The architectural components are deployed via Terraform and PowerShell for Infrastructure as Code (IaC) to satisfy the DevOps requirements.
By default, Microsoft describes manually failing over the geo-paired Azure Service Bus namespace due to the interconnected subsystems or infrastructure.”
The Terraform script can be found here
Deployment Plan
Deployment Steps
Step 1 - Enable your subscription
Enable the Microsoft.ServiceBus on your subscription using azure cli:
#show current subscription focus:
az account show
#enablement:
az provider register --namespace Microsoft.ServiceBus
#verification:
az provider show --namespace Microsoft.ServiceBus --query "registrationState"

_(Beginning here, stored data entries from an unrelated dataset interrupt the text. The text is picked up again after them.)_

/-- Does each level move what the level before it moves (R309)? -/
def levelsNested : List ImgLevel → Bool
  | a :: b :: r =>
    a.spilled.1.all (fun x => b.spilled.1.any (fun y => x.gx == y.gx && x.gy == y.gy && x.idx == y.idx)) &&
    a.spilled.2.all (fun x => b.spilled.2.any (sameBox x)) && levelsNested (b :: r)
  | _ => true

/-- Are the reserved bits of the route, stream and shard entries and of the group records zero (R13, R307 step 2)? -/
def Img.reservedOk (i : Img) : Bool :=
  i.routes.all (fun r => bits r.2.2.toNat 31 1 == 0 && bits r.2.2.toNat 104 24 == 0) &&
  (i.streams ++ i.levels.flatMap ImgLevel.streams).all (fun a => bits a.e.toNat 192 64 == 0) &&
  (i.shards ++ i.levels.flatMap ImgLevel.shards).all (fun e =>
    bits e.toNat 3 1 == 0 && bits e.toNat 41 23 == 0 && bits e.toNat 195 29 == 0 && bits e.toNat 416 96 == 0) &&
  i.groups.all (fun g => leAt g.2 48 16 == 0 && leAt g.2 576 448 == 0)

/-- The image of a header whose MAGIC, length, CRC and ABI are good: `l` is its first IMGLEN bytes (R307 step 2). -/
def parseBody (l : List Byte) : Option Img :=
  let nsect := leAt l 24 4
  let rw := leAt l 8 2
  let rh := leAt l 10 2
  let ndom := leAt l 12 1
  if 1 < leAt l 6 1 ∨ 1 < leAt l 7 1 ∨ rw = 0 ∨ 32 < rw ∨ rh = 0 ∨ 16 < rh ∨ ndom = 0 ∨ 4 < ndom ∨ nsect = 0 ∨ 64 < nsect ∨
      l.length < 128 + 32 * nsect ∨ !zeroFields l [(13, 3), (40, 88)] then none
  else match (List.range nsect).mapM (parseSection l) with
    | none => none
    | some ss =>
      let sec (ty : Nat) : Option (List Byte) := (ss.find? (fun s => s.1 == ty)).map (fun s => s.2.2)
      let opt (ty : Nat) : List Byte := (sec ty).getD []
      let sized (ty n : Nat) : Bool := (opt ty).length % n == 0
      let spill := leAt l 7 1 == 1
      if !distinct (ss.map Prod.fst) ∨ !sectionsApart (128 + 32 * nsect) ss ∨ !(List.all [1, 2, 3, 4] (fun ty => (sec ty).isSome)) ∨
          (spill && (sec 11).isNone) ∨ !sized 1 4 ∨ (opt 2).length ≠ 256 * ndom ∨ (opt 4).length ≠ 512 * rw * rh ∨ !sized 6 24 ∨ !sized 7 64 ∨
          !sized 8 64 ∨ !sized 9 1032 then none
      else
        let routes := recordsOf 24 (opt 6)
        let groups := recordsOf 1032 (opt 9)
        let tiles := (recordsOf 32 (opt 4)).zip (List.range (16 * rw * rh))
        match (recordsOf 256 (opt 2)).mapM parseDom, tiles.mapM (fun p => parseTile (4 * rw) p.2 p.1), parseSyncs (opt 5).length (opt 5),
            (recordsOf 64 (opt 7)).mapM parseStream, parseRepl (opt 10).length (opt 10) with
        | some doms, some tiles, some syncs, some streams, some repl =>
          match parseLevels doms (opt 11).length (leAt l 32 8) (opt 11) with
          | none => none
          | some levels =>
            if (recordsOf 4 (opt 1)).any (fun r => leAt r 3 1 != 0) ∨ routes.any (fun r => leAt r 4 4 != 0) ∨
                groups.any (fun r => leAt r 1 7 != 0) ∨ !rising (syncs.map (fun g => 65536 * g.2.1 + g.1)) ∨
                ((sec 11).isSome && (levels.isEmpty || decide (8 < levels.length))) then none
            else
              let i : Img := {
              bytes := l, tclass := leAt l 6 1, spillOk := spill, rw := rw, rh := rh, holdLines := leAt l 32 8
              caps := (recordsOf 4 (opt 1)).map (fun r => (leAt r 0 2, leAt r 2 1)), doms := doms, bodies := opt 3, tiles := tiles
              syncs := syncs, routes := routes.map (fun r => (leAt r 0 2, leAt r 2 2, BitVec.ofNat 128 (leAt r 8 16))), streams := streams
              shards := (recordsOf 64 (opt 8)).map (fun r => BitVec.ofNat 512 (ofBytesLE r))
              groups := groups.map (fun r => (leAt r 0 1, r.drop 8)), repl := repl, levels := levels }
              if i.replacesOk && levelsNested levels && i.reservedOk then some i else none
        | _, _, _, _, _ => none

Step 2 - Provisioning across 3 availability zones in each region
I have written a Terraform script to provision the Azure Service Bus geo-paired namespaces as high availability across 3 availability zones in each region to satisfy any high availability requirements.
There is no additional cost for enabling availability zones. You cannot disable or enable availability zones after namespace creation.
Refer to step 4 and step 5 of the Terraform script.
Part 2 - The architectural design and deployment of the Azure Service Bus geo-paired namespace across two Azure regions (disaster recovery)
Step 3 – Provisioning across 2 Azure regions
The Terraform script will deploy your Azure Service Bus geo-paired namespaces across two Azure regions using a geo-paired namespace, satisfying disaster recovery requirements.
Refer to step 6 and step 7 of the Terraform script.
Step 4 - Provisioning private endpoints
Lets harden your architecture by overlaying a security pattern over your Azure Service Bus geo-paired namespace deployments by implementing private endpoints to prevent any traffic traversing the public internet.
I have provisioned four private endpoints across 2 virtual networks. Your virtual networks may be in the same or multiple regions. Be aware of the inter-regional traffic costs.
Refer to step 8 and step 9 in the Terraform script.
Step 5 - Provision Monitoring and alerting
Provisioning monitoring and alerting of your Azure Service Bus namespace deployments,
A log analytics workspace is provisioned in step 10 of the Terraform script from which we will run Kusto Queries to provision the alerting platform.
The Terraform script deploys the log analytics workspace but does not configure the diagnostics logging.
You will need to configure diagnostic logging as per your bespoke primary namespace/s that you plan to monitor (in the next step),
Step 6 – Diagnostics monitoring
6.1 Connect to your Azure Monitor Workspace
A great source of logs can be collected from the Azure Monitor subscription activity logs connected workspace.
The Azure Service Bus monitoring data, including logs and metrics, is collected and analyzed using Azure Monitor. To generate the log analytics table for Azure Service Bus with the specific query you’ve provided, you would connect to the AzureDiagnostics table in the Log Analytics Workspace connected to the subscription activity logs. This table stores the diagnostic logs for various Azure services, including Azure Service Bus.
6.2 Connect your Primary Service Bus Namespace
Go to your Azure service bus primary namespace > diagnostic settings >
Select your choice of logs based on what metrics you plan to monitor here.
(Remember that logs are cost consumptive based on data at rest and data in transit to your log analytics workspace, so choose carefully),
I chose Operational Logs and AllMetrics to only monitor the management plane of the Azure Service Bus namespace,
Select your collection endpoint > log analytics workspace,
After the initial setup, the log analytics workspace will take around 3 hours to seed with log data. Thereafter, the Azure monitor logs take < 10 minutes to sync to the log analytics workspace every time an event occurs.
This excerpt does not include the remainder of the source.